Sounds like a divine mover to me ... almost a creator god, in fact.

RESPONDENT: Sometimes Krishnamurti specifically rejected the idea of God, and at other times would speak of God or the sacred as that which has no opposites, non-dualistic energy, undivided awareness, love. Why is that a problem?

RICHARD: It is not a problem to me as I am not taken in by such dissimulation ... I am straight-forward and clear. I know what intelligence is ... and what it is not. The intelligence that Mr. Jiddu Krishnamurti refers to (which you have just acknowledged is God’s intelligence) is known in the West as the omniscience of God ... or have you forgotten what this thread is about? I will re-post the start for your consideration:

• [Respondent]: ‘I agree with your comments as to the desire to join with something greater as generally fear-based. At the same time, it seems that there may be an interest and passionate longing for wholeness that does not arise out of fear or ambition but comes from the depths – in Krishnamurti’s terms, from intelligence’.

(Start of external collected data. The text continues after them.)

-- ==== Sys2Proof/Machine/Link.lean ====
section
/-! DEFINITION. The commands of a Nellon link: training (R362, R363, R382), codewords (R361), flits (R365 to R373), credits
(R375, R376), lanes (R378), messages (R384, R385) and the end of a disable (R386). -/

namespace Sys2Proof.Machine

open Sys2Proof

/-- What every row about a port starts with: a port of the module. -/
def State.atPort (s : State) (n : Nat) (f : Port → State) : State := if n < 16 then f (s.port n) else s

/-! ### Training frames (R362) -/

/-- What a received control field and the receiver's own state make of a lane. Precoding once requested stays until the next full
training (R351) (log 107: DESIGN CHOICE). -/
def Lane.frame (x : Lane) (st : LinkState) (ctl : Nat) (flip locked rdy pre : Bool) : Lane :=
  let fast := st == .retrain
  let y := if fast then x else x.request (bitsOf ctl 45 2) fun i => tapBits (bitsOf ctl 35 10) i
  { y with
    seen := true
    partner := bitsOf ctl 53 3
    flip := if st == .lock then flip else y.flip
    locked := y.locked || (locked && st != .detect)
    rdySent := y.rdySent || (st == .eq && rdy && y.locked)
    rdyRcvd := y.rdyRcvd || (st == .eq && ctl.testBit 48)
    pre := y.pre || (!fast && pre)
    txPre := y.txPre || (!fast && ctl.testBit 47) }

/-- Steps 1 to 3 of R363, and step 1 of R382, left once their conditions hold. -/
def State.trainStep (s : State) (n : Nat) : State :=
  let p := s.port n
  match p.st with
  | .detect => if (p.widest 3 (p.rxMeets Lane.seen)).isSome then (s.setPort n { p with st := .lock }).sendFrames n else s
  | .lock => if p.lanes.all fun x => !x.seen || x.locked || x.bad then (s.setPort n { p with st := .eq }).sendFrames n else s
  | .eq =>
    if p.lanes.any Lane.good && p.lanes.all (fun x => !x.good || (x.rdySent && x.rdyRcvd)) then s.chooseWidth n else s
  | .retrain =>
    if p.group.all (p.rxMeets Lane.locked) then s.setPort n p.align else s
  | _ => s

/-- A training frame on a lane. `ctl` is its control field; `rx`, `rdy`, `pre`, `preset` and `ask` are what this end's
receiver of the lane has found, reached and wants. The lane's own frames go on with the control field that this makes
(log 107: DESIGN CHOICE). -/
def execTrainingFrame (port lane ctl : Nat) (rx : LaneRx) (rdy pre : Bool) (preset ask : Nat) (s : State) : Host.Outcome State Fault Refusal :=
  done (s.atPort port fun p =>
    if 8 ≤ lane ∨ !(p.st == .detect || p.st == .lock || p.st == .eq || p.st == .retrain) then s
    else
      let p1 := if frameOk ctl then p.setLane lane ((p.lane lane).frame p.st ctl rx.flip rx.locked rdy pre) else p
      let p2 := p1.setLane lane { p1.lane lane with ask := preset % 4 * 2 ^ 10 + ask % 2 ^ 10 }
      ((s.setPort port p2).sendFrame port lane).trainStep port)

/-- Lanes that meet `p` become bad in training. -/
def Port.spoil (q : Port) (p : Lane → Bool) : Port := { q with lanes := q.lanes.map fun x => if p x then { x with bad := true } else x }

/-- The timeout of a full-training step (R363). -/
def execTrainingTimeout (port : Nat) (s : State) : Host.Outcome State Fault Refusal :=
  done (s.atPort port fun p =>
    if p.fast then s
    else match p.st with
      | .detect => s.setPort port { p with st := .noPartner }
      | .lock => (s.setPort port { p.spoil (fun x => !x.locked) with st := .eq }).sendFrames port
      | .eq => (s.setPort port (p.spoil fun x => !(x.rdySent && x.rdyRcvd))).chooseWidth port
      | .align => s.trainingFails port 5
      | .config => s.trainingFails port 6
      | _ => s)

/-- Step 8 of R363 ends. -/
def execTrainingWaitEnd (port : Nat) (s : State) : Host.Outcome State Fault Refusal :=
  .next (s.atPort port fun p => if p.st = .wait ∨ p.st = .noPartner then s.detect port else s)

/-- A step of a fast retrain times out: the link is lost and a full training follows (R382, R383). -/
def execFastRetrainTimeout (port : Nat) (s : State) : Host.Outcome State Fault Refusal :=
  done (s.atPort port fun p =>
    if p.fast ∧ (p.st = .retrain ∨ p.st = .align ∨ p.st = .config) then s.loseLink port else s)

/-! ### Codewords (R360, R361) -/

/-- Lane number of symbol `i` of codeword `n` (R360, R364). -/
def Port.symbolLane (p : Port) (n i : Nat) : Nat := p.grp + (i + n) % max 1 (lanesOf p.width)

/-- Corrected symbols charged to their lanes, and the codeword counts of R387 (log 108: DESIGN CHOICE). -/
def Port.charge (p : Port) (corrected : List Nat) (bad : Bool) : Port :=
  if bad then { p with fecunc := satAdd 32 p.fecunc 1 }
  else
    let q := corrected.foldl (fun a i => let l := p.symbolLane p.cwNum i; a.setLane l { a.lane l with lsym := satAdd 32 (a.lane l).lsym 1 }) p
    if corrected.isEmpty then q else { q with feccor := satAdd 32 q.feccor 1 }

/-- The flits of the stream that have a bit in codeword `n` (R359). -/
def cwFlits (n : Nat) : List Nat := (List.range 4).map (cwBytes * n / 256 + ·) |>.filter fun f => decide (256 * f < cwBytes * (n + 1))

/-- The first flit that starts in codeword `n` or after it (R359). -/
def cwFirst (n : Nat) : Nat := ceilDiv (cwBytes * n) 256

/-- A codeword in ALIGN: it goes on in sequence, or is the first of a new one, or is uncorrectable and ends the sequence. -/
def Port.alignOn (p : Port) (cnt : Nat) (corrected : List Nat) (bad : Bool) : Port :=
  let on := !bad && decide (0 < p.cwGood) && cnt == p.cwNum % 4096
  let q := ({ p with cwNum := if bad ∨ on then p.cwNum else cnt }).charge corrected bad
  { q with cwGood := if bad then 0 else if on then p.cwGood + 1 else 1, cwNum := q.cwNum + 1 }

/-- A codeword received under lock: an uncorrectable one fails every flit with a bit in it (R361). -/
def Port.lockOn (p : Port) (cnt : Nat) (corrected : List Nat) (bad : Bool) : Port :=
  let q := p.charge corrected bad
  { q with
    spoilt := if bad then q.spoilt ++ (cwFlits q.cwNum).filter fun f => decide (q.rxFlit ≤ f) && !q.spoilt.contains f else q.spoilt
    cwHist := ((p.cwHist ++ [(bad, !bad && cnt != p.cwNum % 4096)]).reverse.take 8).reverse
    cwNum := q.cwNum + 1 }

/-- Codeword lock is lost: 8 uncorrectable codewords in a row, or 4 of 8 with an unexpected CWCNT (R361). -/
def Port.lockLost (p : Port) : Bool :=
  (p.cwHist.length == 8 && p.cwHist.all (·.1)) || decide (4 ≤ (p.cwHist.filter (·.2)).length)

/-- A codeword received: its control field, the positions of its corrected symbols, and whether it was uncorrectable, as one with
more than 15 errors is (R358). Flits are received from the first that starts after codeword lock (log 108: DESIGN CHOICE). -/
def execCodeword (port ctl : Nat) (corrected : List Nat) (bad : Bool) (s : State) : Host.Outcome State Fault Refusal :=
  done (s.atPort port fun p =>
    let bad := bad || !correctedOk corrected
    if p.st = .align then
      let q := p.alignOn (ctl % 4096) corrected bad
      if 64 ≤ q.cwGood then (s.setPort port { q with rxFlit := cwFirst q.cwNum, spoilt := [] }).enterConfig port else s.setPort port q
    else if p.st = .config ∨ p.st = .active then
      let q := p.lockOn (ctl % 4096) corrected bad
      if q.lockLost then (s.setPort port q).fastRetrain port false else s.setPort port q
    else s)

/-! ### CONFIG (R384) -/

/-- The payload of this end's CONFIG. -/
def State.configPayload (s : State) (n : Nat) : List Byte :=
  let p := s.port n
  leBytes 1 1 ++ leBytes 1 1 ++ leBytes 2 (b2n s.chip.devid.isSome * 2 ^ 15 + s.chip.devid.getD 0) ++ leBytes 1 n ++ leBytes 1 p.lgood
    ++ leBytes 2 (if p.fast then (p.rxX + 4095) % 4096 else 0xFFF) ++ leBytes 4 p.nonce ++ leBytes 4 p.pnonce
    ++ (if p.fast then p.inUse else p.alloc).flatMap (leBytes 2)

def State.sendConfig (s : State) (n : Nat) : State := s.sendUnsequenced n 2 (s.configPayload n)

/-- Lanes of this end, good so far, whose partner lane the partner calls bad. -/
def Port.reportedBad (p : Port) (lgood : Nat) : List Nat :=
  (List.range 8).filter fun l => (p.lane l).seen && !(p.lane l).bad && !lgood.testBit (p.lane l).partner

/-- The partner's CONFIG arrives (steps 6 of R363 and 3 of R382). This end's last CONFIG, which echoes the partner's NONCE, leaves
before ACTIVE, since both ends must have been answered. -/
def State.configIn (s : State) (n : Nat) (b : List Byte) : State :=
  let p := s.port n
  if p.st ≠ .config then s
  else if num b 1 1 ≠ 1 then (if p.fast then s.loseLink n else s.trainingFails n 6)
  else
    let echo := num b 12 4 == p.nonce
    if p.fast ∧ (!p.linked ∨ num b 8 4 ≠ p.pnonce) then s.loseLink n
    else
      let bads := p.reportedBad (num b 5 1)
      if p.fast ∧ bads.any p.inGroup then s.badLanes n bads
      else
      let p1 := Port.mark
        { p with
          pvalid := flg b 2 15, pdevid := fld b 2 0 15, pport := fld b 4 0 4, cfgRx := true, echoed := p.echoed || echo, pnonce := num b 8 4
          init := if p.fast then p.init else (List.range 8).map fun v => fld b (16 + 2 * v) 0 12 } (bads.filter fun l => !p.inGroup l)
      let s1 := s.setPort n p1
      if p1.echoed then ((s1.sendConfig n).enterActive n (fld b 6 0 12)).badLanes n (bads.filter p.inGroup) else s1

/-! ### Flits received (R367 to R373) -/

/-- Step 1 and 2 of R370. -/
def Port.flitError (p : Port) : Port := if p.recovering then p else { p with recovering := true, nak := true }

/-- A replay started by a NAK or a timeout; the eighth in a row without progress starts a fast retrain (R373). -/
def State.startReplay (s : State) (n i : Nat) (a : Nat) : State :=
  let p := (s.port n).replay i (some a)
  let s1 := s.setPort n p
  if 8 ≤ p.streak then s1.fastRetrain n false else s1

/-- A NAK with ACKSEQ `a`, after its acknowledgement (R372). -/
def State.nakIn (s : State) (n a : Nat) : State :=
  let p := s.port n
  if (p.buf.head?.map (·.1)) = some ((a + 1) % 4096) ∧ !(p.replayAt.isSome && p.replayFrom == some a) then s.startReplay n 0 a else s

/-- A sequenced message delivered (R384, R385). -/
def State.messageIn (s : State) (n : Nat) (b : List Byte) : State :=
  let p := s.port n
  match num b 0 1 with
  | 2 => if p.crossed then s.setPort n { p with crossed := false } else s.fastRetrain n true (num b 1 1)
  | 3 => s.setPort n { p with st := .wait, fast := false, down := true, buf := [], ctrl := [], replayAt := none, replayFrom := none, streak := 0 }
  | 4 => s.setPort n { p with ctrl := p.ctrl ++ [leBytes 1 5 ++ List.replicate 7 0#8 ++ slice b 8 8] }
  | 5 => s
  | c => s.raise { src := 0x53, unit := n, detail := c }

/-- A sequenced flit in order is delivered. -/
def State.deliverFlit (s : State) (n : Nat) (f : List Byte) : State :=
  let p := s.port n
  let p1 := { p with rxX := (p.rxX + 1) % 4096, recovering := false }
  if fld f 0 12 4 = 1 then
    let v := fld f 6 0 3
    s.setPort n { p1 with rx := Tab.set p1.rx [] v (Tab.get p1.rx [] v ++ slice f 8 240), heldBuf := p1.heldBuf.set v (p1.heldBuf.getD v 0 + 1) }
  else (s.setPort n p1).messageIn n (slice f 8 240)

Yes, indeed there is an interest ... a vital interest, in fact, and all because of that passionate longing for wholeness which you locate – accurately – as coming from the depths. And because it is a passionate longing, then the ‘depths’ indicated must be the depths of feeling, and not of deep thought. You then propose that it is coming from intelligence – and not just from what passes for intelligence in ordinary everyday reality – but the intelligence as delineated and described by Mr. Jiddu Krishnamurti. So, it must be born in mind as to where he was coming from. He was an enlightened man living in a state of wholeness ... a state of oneness and unity. Which means there was no longer a separation betwixt him and what he variously called ‘the other’, ‘the absolute’, ‘the supreme’, ‘that which is eternal, timeless and nameless’, ‘that which is sacred, holy’ and so on. Therefore, what did he mean by his use of the word ‘intelligence’? For him, intelligence is indeed affective, not cognitive:

• [quote] ‘Meditation is the awakening of that intelligence that is born out of compassion’. [end quote].

He makes it quite clear that intelligence does not arise from thought:

• [quote] ‘Compassion is intelligence – which is not the outcome of thought’. [end quote].

He drives this point home consistently:

• [quote] ‘Love, which goes with compassion, has its own intelligence – which is not the intelligence of the scientific brain’. [end quote].

And he describes how to access this intelligence:

• [quote] ‘Only a brain that is silent ... has a great sense of love, compassion, which is intelligence’. [end quote].

Now, as we have already agreed in our previous posts, as an ‘I’ inside this head ‘I’ am alone ... ‘I’ am lost, lonely, frightened and very, very cunning. ‘I’ will do anything in order to end ‘my’ aloneness ... whilst staying in existence, nevertheless. ‘I’ will invent all manner of psychic adumbrations with which to seek union with and thus create an illusion of ending separation through oneness. Do we understand each other now?

*

RICHARD: Mr. Jiddu Krishnamurti clearly stated that love is not an emotion or sentiment. It is not ... it is passion. In fact he repeatedly stressed passion as being essential ... and passion is an affective state. [quote] ‘Love is compassion, passion. Passion for everything’. [end quote]. Any state of being is an affective state ... that is what a ‘state of being’ means. It is not sensate or cognitive, so that only leaves the affective ... unless you want to suggest that it was the esoteric, the psychic, the occult, as being what he was referring to.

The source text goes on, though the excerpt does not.